• [DATASET]:

'''

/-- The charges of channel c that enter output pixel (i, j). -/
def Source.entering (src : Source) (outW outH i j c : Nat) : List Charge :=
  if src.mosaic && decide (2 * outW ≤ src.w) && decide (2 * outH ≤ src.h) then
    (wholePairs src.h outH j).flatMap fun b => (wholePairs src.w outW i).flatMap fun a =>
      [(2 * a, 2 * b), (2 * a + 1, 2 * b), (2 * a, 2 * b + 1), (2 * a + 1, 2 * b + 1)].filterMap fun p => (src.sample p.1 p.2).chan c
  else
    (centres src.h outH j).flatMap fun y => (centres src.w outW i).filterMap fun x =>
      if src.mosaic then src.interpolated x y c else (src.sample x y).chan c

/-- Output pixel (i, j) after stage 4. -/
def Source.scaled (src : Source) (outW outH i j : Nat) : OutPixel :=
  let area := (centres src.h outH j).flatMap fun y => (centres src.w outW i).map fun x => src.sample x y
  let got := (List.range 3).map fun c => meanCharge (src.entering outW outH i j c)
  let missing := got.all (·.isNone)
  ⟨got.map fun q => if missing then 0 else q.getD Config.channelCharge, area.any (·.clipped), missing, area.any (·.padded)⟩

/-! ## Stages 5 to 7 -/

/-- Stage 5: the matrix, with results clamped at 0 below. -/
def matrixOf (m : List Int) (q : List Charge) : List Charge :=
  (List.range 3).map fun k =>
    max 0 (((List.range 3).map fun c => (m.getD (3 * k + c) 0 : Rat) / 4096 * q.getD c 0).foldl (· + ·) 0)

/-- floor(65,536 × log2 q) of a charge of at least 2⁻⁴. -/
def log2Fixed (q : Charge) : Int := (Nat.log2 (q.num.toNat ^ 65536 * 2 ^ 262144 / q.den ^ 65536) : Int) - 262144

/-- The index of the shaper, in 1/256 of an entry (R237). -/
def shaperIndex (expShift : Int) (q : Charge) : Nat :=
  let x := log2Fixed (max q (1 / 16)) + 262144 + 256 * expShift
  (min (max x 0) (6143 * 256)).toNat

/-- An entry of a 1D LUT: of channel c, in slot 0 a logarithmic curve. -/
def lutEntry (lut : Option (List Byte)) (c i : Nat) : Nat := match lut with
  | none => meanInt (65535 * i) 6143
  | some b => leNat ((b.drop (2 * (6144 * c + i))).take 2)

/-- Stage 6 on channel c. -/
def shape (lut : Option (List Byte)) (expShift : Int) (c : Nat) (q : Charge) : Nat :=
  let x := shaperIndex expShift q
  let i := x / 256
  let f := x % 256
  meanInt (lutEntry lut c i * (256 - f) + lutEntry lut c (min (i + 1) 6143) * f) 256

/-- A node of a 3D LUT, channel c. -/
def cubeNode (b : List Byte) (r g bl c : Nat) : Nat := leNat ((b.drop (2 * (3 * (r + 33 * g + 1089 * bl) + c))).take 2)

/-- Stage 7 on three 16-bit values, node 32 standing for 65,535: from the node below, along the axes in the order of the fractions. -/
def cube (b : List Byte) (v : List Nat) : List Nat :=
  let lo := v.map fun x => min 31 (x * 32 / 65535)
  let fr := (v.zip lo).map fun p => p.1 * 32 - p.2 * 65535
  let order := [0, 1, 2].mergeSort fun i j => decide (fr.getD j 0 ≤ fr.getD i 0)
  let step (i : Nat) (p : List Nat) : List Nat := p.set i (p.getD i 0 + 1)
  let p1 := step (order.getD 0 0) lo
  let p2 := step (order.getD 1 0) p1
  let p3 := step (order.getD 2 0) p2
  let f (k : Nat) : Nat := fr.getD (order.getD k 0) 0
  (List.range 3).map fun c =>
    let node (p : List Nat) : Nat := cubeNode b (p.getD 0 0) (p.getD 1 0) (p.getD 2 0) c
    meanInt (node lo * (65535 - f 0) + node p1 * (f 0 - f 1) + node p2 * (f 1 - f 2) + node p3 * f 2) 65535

'''
'''

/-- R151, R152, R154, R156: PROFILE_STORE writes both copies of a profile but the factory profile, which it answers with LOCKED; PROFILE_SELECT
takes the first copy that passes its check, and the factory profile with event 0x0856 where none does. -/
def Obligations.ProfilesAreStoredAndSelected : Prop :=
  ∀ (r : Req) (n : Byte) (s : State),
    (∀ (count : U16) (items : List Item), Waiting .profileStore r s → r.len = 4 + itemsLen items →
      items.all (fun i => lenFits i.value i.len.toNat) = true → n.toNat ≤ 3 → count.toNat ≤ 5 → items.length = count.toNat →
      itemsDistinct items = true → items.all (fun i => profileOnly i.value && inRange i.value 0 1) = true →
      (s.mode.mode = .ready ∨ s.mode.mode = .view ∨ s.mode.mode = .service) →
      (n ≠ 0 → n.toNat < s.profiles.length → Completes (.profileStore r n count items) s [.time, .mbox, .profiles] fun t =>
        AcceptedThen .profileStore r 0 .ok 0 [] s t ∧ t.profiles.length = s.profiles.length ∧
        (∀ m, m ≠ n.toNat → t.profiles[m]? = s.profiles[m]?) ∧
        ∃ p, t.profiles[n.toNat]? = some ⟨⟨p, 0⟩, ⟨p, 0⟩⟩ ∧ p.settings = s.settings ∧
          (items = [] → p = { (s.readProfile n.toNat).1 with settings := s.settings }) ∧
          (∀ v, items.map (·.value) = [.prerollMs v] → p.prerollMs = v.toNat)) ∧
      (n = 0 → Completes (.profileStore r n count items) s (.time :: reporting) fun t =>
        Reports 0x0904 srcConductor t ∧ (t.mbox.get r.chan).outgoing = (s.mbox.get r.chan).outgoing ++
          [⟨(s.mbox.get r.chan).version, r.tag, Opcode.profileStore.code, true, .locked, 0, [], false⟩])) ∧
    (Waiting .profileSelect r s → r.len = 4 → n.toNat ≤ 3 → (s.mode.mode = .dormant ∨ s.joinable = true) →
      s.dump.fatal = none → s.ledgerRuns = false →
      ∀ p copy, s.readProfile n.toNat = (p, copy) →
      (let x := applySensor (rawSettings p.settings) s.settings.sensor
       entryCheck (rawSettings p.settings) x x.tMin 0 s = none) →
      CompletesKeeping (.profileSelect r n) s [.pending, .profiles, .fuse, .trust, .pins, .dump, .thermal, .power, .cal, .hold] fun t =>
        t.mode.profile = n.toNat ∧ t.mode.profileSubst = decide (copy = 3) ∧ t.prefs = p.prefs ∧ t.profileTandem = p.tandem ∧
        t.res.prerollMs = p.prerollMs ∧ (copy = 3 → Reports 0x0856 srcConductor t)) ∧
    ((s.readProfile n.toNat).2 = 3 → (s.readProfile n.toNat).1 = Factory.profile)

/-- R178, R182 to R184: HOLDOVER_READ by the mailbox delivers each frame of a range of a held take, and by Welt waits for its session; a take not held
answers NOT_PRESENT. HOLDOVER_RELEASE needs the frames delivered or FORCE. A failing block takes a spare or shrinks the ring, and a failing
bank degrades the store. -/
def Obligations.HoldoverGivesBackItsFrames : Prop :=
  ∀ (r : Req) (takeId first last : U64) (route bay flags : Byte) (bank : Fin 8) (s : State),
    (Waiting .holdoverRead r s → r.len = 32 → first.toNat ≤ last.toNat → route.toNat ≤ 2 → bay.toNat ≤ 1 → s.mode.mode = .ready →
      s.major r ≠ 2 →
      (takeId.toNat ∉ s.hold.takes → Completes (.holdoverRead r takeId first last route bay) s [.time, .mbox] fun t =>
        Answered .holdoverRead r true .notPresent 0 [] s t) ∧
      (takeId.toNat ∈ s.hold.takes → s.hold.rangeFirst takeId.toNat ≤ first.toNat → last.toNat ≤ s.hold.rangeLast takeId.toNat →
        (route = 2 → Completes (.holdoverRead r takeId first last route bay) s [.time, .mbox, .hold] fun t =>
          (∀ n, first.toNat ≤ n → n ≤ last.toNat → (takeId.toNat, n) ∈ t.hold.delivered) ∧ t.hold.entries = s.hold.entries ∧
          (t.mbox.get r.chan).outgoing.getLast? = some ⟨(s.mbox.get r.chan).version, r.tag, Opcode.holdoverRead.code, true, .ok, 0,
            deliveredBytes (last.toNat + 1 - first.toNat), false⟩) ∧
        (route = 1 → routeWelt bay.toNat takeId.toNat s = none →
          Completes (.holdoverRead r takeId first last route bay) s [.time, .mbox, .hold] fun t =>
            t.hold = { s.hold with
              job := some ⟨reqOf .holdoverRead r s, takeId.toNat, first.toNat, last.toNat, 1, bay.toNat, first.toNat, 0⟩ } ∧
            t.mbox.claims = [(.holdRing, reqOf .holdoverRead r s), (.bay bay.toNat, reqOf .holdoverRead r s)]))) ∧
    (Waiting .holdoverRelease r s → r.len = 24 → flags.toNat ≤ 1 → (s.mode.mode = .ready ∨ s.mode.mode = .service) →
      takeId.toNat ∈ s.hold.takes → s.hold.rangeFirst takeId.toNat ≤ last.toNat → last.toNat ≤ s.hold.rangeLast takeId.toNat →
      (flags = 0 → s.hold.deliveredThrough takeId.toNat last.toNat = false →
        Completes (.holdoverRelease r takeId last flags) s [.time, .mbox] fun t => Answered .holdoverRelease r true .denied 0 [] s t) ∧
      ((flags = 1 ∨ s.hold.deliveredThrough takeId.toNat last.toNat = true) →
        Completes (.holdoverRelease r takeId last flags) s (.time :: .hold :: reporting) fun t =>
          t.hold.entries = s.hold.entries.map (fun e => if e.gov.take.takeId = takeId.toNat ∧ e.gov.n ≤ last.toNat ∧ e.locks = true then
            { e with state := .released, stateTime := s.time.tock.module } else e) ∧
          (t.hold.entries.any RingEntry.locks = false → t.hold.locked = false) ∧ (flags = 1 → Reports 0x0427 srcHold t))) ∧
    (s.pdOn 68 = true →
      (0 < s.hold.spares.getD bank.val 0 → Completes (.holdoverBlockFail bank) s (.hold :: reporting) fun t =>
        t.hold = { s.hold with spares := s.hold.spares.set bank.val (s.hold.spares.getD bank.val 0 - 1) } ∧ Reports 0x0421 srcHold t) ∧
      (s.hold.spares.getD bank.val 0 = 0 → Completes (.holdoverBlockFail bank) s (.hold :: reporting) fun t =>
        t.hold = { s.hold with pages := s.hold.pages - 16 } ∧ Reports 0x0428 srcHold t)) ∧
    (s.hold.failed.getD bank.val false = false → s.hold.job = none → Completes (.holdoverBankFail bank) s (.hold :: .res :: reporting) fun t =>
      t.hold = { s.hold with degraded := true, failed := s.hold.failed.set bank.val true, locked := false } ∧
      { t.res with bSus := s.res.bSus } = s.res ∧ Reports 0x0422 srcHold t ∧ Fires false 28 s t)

'''

• [GOAL OF THE EXERCISE]:
Of the entries listed above, reproduce only the lines starting at the line containing "entry (R237). -/" and ending at the line containing "LUT, channel c. -/". Include both, exactly as they stand.

• [RESPONSE FOR THIS EXERCISE]:
/-- The index of the shaper, in 1/256 of an entry (R237). -/
def shaperIndex (expShift : Int) (q : Charge) : Nat :=
  let x := log2Fixed (max q (1 / 16)) + 262144 + 256 * expShift
  (min (max x 0) (6143 * 256)).toNat

/-- An entry of a 1D LUT: of channel c, in slot 0 a logarithmic curve. -/
def lutEntry (lut : Option (List Byte)) (c i : Nat) : Nat := match lut with
  | none => meanInt (65535 * i) 6143
  | some b => leNat ((b.drop (2 * (6144 * c + i))).take 2)

/-- Stage 6 on channel c. -/
def shape (lut : Option (List Byte)) (expShift : Int) (c : Nat) (q : Charge) : Nat :=
  let x := shaperIndex expShift q
  let i := x / 256
  let f := x % 256
  meanInt (lutEntry lut c i * (256 - f) + lutEntry lut c (min (i + 1) 6143) * f) 256

/-- A node of a 3D LUT, channel c. -/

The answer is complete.